ACTIVITY:
Scan the records for the string "fsmBits" and state how many lines contain it, using the number alone.

(Stored data)
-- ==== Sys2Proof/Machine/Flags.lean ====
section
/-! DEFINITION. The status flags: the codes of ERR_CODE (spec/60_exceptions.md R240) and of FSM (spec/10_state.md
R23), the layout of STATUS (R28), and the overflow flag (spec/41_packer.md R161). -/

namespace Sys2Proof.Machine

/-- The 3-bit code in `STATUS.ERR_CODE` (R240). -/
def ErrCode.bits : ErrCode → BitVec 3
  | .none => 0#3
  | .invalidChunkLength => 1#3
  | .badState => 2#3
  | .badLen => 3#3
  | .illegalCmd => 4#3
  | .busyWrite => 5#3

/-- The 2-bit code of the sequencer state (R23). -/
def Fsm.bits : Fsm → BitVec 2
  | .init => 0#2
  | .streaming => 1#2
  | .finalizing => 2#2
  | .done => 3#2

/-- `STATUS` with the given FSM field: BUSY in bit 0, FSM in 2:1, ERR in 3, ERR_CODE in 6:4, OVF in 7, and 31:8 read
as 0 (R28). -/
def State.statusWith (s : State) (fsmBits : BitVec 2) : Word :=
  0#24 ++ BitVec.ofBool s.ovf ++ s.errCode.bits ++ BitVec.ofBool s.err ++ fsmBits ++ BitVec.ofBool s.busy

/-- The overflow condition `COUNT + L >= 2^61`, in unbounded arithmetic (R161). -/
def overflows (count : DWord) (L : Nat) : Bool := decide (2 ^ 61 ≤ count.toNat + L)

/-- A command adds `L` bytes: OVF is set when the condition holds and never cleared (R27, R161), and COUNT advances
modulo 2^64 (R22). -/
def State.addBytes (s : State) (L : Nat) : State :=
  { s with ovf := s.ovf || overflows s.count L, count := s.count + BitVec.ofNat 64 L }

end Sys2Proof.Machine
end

* * *

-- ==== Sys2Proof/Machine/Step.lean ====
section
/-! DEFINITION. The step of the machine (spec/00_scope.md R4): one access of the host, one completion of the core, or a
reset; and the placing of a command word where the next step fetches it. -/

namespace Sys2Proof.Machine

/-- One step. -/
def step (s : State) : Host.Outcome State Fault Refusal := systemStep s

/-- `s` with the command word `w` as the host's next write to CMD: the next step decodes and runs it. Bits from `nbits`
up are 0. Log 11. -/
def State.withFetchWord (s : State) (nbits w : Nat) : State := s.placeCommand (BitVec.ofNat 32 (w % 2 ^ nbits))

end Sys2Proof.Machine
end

WRITTEN RESPONSE:
2